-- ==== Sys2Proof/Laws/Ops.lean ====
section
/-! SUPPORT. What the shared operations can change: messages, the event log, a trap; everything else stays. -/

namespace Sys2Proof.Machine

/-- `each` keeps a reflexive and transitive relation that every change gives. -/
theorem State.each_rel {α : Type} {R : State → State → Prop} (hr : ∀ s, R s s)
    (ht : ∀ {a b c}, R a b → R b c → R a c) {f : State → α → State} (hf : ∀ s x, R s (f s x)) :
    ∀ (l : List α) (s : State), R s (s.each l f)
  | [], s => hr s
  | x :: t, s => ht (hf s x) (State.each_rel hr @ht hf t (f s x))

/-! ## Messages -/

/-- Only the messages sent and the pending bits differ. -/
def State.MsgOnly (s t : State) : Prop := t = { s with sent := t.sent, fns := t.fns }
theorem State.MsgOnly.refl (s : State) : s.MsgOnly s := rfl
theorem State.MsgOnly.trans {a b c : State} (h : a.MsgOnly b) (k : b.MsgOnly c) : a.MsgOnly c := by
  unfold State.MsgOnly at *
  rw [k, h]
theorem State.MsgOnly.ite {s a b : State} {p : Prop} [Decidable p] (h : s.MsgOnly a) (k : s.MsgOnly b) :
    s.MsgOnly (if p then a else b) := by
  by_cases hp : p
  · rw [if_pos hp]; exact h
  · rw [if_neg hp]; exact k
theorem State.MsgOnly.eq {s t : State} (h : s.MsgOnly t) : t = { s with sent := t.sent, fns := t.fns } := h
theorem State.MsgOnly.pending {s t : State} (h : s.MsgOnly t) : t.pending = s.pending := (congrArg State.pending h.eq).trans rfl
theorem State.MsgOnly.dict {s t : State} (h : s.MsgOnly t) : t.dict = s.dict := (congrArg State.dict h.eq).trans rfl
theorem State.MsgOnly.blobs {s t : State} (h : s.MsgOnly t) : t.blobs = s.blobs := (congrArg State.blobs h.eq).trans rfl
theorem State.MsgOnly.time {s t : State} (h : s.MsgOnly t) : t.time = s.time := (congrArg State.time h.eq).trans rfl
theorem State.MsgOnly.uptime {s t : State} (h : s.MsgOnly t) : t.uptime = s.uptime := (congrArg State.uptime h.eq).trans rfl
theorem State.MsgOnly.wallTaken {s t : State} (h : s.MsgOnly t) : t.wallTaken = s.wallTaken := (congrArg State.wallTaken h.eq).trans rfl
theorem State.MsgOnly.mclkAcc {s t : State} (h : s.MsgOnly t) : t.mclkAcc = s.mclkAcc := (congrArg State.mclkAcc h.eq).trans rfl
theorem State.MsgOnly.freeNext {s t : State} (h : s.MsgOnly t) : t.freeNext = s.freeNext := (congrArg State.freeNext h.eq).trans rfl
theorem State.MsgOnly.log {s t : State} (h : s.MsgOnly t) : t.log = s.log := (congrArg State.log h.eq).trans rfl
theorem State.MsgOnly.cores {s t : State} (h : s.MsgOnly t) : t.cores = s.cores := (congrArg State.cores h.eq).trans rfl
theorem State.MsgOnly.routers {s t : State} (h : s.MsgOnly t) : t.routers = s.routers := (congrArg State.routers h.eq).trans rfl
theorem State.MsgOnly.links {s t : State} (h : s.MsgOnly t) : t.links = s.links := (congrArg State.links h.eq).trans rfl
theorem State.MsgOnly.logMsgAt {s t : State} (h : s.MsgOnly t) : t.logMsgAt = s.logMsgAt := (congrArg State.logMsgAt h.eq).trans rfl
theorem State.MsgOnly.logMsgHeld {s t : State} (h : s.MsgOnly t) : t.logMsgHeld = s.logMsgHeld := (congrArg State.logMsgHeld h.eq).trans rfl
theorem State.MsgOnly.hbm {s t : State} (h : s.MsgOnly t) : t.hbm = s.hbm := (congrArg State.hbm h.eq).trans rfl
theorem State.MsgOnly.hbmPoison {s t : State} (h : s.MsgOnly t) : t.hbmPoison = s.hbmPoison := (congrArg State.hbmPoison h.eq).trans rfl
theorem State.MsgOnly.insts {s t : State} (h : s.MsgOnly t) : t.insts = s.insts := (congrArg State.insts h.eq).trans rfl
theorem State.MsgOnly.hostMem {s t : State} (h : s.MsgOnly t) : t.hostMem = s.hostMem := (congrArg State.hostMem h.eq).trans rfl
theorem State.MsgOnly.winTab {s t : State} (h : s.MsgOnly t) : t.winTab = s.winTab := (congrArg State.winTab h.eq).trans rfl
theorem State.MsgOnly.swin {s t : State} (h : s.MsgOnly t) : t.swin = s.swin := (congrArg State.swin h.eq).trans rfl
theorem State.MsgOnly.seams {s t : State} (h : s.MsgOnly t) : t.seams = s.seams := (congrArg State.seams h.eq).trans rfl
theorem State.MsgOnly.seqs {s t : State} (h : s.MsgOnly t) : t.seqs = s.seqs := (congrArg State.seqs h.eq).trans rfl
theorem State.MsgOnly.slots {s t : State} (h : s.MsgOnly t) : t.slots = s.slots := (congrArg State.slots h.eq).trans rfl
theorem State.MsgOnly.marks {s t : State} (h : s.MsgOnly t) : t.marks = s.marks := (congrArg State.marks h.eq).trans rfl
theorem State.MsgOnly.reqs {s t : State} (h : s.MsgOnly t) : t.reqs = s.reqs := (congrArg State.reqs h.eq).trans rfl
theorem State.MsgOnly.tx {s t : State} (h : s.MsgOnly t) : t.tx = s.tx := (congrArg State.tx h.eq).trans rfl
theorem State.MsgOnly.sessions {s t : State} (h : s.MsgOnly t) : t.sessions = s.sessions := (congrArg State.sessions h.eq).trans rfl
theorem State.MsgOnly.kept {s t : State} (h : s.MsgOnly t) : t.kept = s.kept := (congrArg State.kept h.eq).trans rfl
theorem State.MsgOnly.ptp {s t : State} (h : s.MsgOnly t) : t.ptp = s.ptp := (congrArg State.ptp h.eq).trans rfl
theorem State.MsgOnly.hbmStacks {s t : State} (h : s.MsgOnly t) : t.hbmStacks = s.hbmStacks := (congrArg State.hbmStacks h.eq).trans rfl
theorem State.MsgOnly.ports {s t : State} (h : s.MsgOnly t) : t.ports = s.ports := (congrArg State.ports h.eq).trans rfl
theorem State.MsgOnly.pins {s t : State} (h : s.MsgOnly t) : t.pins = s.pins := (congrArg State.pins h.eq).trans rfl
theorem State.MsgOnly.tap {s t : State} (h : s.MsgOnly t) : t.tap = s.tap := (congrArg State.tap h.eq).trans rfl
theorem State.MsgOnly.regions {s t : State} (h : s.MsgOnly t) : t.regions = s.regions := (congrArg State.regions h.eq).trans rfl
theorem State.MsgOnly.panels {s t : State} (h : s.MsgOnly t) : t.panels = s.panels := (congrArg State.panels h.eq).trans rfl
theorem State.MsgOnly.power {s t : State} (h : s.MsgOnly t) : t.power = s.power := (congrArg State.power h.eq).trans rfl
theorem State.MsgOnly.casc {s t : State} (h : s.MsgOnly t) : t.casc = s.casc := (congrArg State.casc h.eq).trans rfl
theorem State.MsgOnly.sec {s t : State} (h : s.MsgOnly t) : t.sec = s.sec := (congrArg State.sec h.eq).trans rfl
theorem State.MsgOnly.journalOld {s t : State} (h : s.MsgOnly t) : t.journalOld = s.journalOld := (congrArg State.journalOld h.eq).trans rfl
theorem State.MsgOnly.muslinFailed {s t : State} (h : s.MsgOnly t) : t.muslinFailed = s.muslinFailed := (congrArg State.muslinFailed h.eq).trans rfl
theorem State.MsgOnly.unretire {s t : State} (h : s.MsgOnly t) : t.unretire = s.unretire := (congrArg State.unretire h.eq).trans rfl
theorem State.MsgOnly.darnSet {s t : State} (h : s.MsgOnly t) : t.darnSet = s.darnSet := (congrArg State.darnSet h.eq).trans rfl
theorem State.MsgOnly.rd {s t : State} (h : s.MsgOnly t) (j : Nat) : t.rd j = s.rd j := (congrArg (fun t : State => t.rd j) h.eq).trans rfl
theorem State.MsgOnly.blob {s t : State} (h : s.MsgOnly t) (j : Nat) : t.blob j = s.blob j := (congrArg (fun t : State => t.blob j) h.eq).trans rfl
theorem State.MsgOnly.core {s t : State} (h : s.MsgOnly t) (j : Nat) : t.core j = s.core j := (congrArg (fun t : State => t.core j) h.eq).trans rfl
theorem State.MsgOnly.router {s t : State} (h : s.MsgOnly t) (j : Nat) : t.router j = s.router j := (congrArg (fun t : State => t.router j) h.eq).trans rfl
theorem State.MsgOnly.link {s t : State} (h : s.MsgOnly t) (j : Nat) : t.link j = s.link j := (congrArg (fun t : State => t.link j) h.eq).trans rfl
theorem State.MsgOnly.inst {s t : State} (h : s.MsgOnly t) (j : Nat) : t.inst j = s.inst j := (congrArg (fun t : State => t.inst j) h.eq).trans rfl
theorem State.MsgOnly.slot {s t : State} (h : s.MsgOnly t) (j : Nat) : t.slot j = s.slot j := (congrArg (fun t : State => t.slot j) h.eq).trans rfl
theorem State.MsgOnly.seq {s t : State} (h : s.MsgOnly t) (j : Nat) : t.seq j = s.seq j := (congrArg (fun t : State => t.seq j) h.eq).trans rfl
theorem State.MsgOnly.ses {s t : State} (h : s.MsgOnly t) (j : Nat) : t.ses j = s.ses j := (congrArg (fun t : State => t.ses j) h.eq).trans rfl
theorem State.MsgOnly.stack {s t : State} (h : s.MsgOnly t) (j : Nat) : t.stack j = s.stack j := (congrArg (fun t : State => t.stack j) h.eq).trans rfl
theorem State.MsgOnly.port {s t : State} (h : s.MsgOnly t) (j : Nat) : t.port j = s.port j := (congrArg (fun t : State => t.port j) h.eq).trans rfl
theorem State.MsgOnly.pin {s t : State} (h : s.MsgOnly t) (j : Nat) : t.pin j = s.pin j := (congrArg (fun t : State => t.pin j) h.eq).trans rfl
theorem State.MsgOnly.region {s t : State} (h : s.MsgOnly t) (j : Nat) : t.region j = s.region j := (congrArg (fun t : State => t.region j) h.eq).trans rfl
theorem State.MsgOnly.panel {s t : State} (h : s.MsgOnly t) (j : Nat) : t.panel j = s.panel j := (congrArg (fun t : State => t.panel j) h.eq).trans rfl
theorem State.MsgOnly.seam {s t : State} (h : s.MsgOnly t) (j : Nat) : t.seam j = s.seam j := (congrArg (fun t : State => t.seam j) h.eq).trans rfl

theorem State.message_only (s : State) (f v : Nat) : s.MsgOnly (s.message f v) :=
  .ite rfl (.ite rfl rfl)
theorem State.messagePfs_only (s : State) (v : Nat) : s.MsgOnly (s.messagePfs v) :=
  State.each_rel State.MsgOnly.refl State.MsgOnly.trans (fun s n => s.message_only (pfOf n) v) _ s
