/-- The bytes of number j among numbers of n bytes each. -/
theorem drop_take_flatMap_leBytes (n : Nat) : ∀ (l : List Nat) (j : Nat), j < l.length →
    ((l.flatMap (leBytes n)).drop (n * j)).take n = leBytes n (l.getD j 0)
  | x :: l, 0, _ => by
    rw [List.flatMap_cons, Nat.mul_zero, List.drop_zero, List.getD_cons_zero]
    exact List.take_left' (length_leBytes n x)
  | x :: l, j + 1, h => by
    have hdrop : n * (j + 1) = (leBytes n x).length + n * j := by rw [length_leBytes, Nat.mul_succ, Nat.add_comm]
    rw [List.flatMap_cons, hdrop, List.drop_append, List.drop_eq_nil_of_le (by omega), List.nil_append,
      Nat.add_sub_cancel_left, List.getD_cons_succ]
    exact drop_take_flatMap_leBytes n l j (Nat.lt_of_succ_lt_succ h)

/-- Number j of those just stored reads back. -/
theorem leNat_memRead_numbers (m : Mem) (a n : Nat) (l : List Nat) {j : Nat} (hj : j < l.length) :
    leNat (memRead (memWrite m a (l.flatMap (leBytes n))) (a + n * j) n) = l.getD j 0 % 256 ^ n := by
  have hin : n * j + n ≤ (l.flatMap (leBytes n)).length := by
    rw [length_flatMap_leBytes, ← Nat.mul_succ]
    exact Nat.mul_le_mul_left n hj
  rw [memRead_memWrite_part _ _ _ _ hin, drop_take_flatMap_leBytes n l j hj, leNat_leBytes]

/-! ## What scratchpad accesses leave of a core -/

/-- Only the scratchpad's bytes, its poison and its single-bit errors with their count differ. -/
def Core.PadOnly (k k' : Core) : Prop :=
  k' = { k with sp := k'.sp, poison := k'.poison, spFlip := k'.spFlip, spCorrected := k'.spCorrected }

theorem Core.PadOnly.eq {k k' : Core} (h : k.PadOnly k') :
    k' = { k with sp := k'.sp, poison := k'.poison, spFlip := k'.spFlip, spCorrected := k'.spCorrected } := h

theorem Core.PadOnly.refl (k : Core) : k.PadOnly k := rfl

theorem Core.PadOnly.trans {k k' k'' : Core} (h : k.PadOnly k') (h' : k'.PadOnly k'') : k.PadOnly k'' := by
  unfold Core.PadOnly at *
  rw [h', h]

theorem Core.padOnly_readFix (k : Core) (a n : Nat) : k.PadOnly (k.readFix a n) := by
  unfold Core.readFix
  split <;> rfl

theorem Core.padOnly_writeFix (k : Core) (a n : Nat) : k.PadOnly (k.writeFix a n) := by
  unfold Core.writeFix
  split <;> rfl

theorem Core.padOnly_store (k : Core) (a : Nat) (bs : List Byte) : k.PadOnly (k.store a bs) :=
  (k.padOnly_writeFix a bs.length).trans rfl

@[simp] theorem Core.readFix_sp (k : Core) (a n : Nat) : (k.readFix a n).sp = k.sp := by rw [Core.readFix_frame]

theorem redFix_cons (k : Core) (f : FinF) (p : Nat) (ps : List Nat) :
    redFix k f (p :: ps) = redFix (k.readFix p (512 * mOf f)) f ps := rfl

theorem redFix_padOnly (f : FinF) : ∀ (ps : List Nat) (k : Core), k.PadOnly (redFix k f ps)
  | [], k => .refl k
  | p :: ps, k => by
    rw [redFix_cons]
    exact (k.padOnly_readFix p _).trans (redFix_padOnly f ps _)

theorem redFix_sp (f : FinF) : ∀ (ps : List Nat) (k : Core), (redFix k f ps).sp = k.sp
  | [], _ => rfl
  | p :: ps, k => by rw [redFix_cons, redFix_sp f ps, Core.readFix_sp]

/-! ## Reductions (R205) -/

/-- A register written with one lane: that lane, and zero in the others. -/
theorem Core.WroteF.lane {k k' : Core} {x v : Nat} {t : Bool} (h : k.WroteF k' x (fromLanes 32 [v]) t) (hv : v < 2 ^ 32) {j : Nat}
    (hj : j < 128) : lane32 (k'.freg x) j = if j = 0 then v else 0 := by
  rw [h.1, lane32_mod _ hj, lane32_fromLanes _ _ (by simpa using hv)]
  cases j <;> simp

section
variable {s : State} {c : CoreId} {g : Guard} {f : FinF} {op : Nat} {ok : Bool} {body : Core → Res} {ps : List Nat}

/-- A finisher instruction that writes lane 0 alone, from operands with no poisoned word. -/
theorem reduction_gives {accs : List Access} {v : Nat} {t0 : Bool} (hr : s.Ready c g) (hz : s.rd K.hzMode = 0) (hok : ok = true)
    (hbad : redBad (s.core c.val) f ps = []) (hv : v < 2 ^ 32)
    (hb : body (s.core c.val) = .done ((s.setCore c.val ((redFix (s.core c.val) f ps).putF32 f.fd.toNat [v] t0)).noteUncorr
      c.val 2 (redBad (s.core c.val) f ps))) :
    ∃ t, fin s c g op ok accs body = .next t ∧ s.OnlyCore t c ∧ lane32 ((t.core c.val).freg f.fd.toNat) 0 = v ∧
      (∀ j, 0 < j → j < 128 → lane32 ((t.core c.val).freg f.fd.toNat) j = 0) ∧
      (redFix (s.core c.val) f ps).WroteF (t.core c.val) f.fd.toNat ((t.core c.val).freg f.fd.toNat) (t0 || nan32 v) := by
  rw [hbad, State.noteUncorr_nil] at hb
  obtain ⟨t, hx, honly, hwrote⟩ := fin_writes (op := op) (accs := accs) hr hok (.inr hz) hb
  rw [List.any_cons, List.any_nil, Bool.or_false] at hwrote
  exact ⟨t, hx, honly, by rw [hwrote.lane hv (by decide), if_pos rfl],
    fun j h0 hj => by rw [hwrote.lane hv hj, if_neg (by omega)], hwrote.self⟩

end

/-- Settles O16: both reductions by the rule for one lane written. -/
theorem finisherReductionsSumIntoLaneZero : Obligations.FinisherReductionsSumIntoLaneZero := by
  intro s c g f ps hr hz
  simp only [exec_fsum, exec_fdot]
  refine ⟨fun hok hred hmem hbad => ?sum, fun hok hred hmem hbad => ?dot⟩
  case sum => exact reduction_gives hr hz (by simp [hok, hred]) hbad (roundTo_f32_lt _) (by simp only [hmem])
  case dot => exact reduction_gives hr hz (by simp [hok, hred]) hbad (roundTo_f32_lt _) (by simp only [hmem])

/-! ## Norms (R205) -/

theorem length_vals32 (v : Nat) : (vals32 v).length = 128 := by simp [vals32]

◇ ◇ ◇ ◇ ◇

● **Task statement**: Only those lines of the entries above that run from the line containing "State.casc h.eq).trans rfl" to the line containing "State.muslinFailed h.eq).trans rfl", both included, should be transcribed exactly.

● **Response**:
theorem State.MsgOnly.casc {s t : State} (h : s.MsgOnly t) : t.casc = s.casc := (congrArg State.casc h.eq).trans rfl
theorem State.MsgOnly.sec {s t : State} (h : s.MsgOnly t) : t.sec = s.sec := (congrArg State.sec h.eq).trans rfl
theorem State.MsgOnly.journalOld {s t : State} (h : s.MsgOnly t) : t.journalOld = s.journalOld := (congrArg State.journalOld h.eq).trans rfl
theorem State.MsgOnly.muslinFailed {s t : State} (h : s.MsgOnly t) : t.muslinFailed = s.muslinFailed := (congrArg State.muslinFailed h.eq).trans rfl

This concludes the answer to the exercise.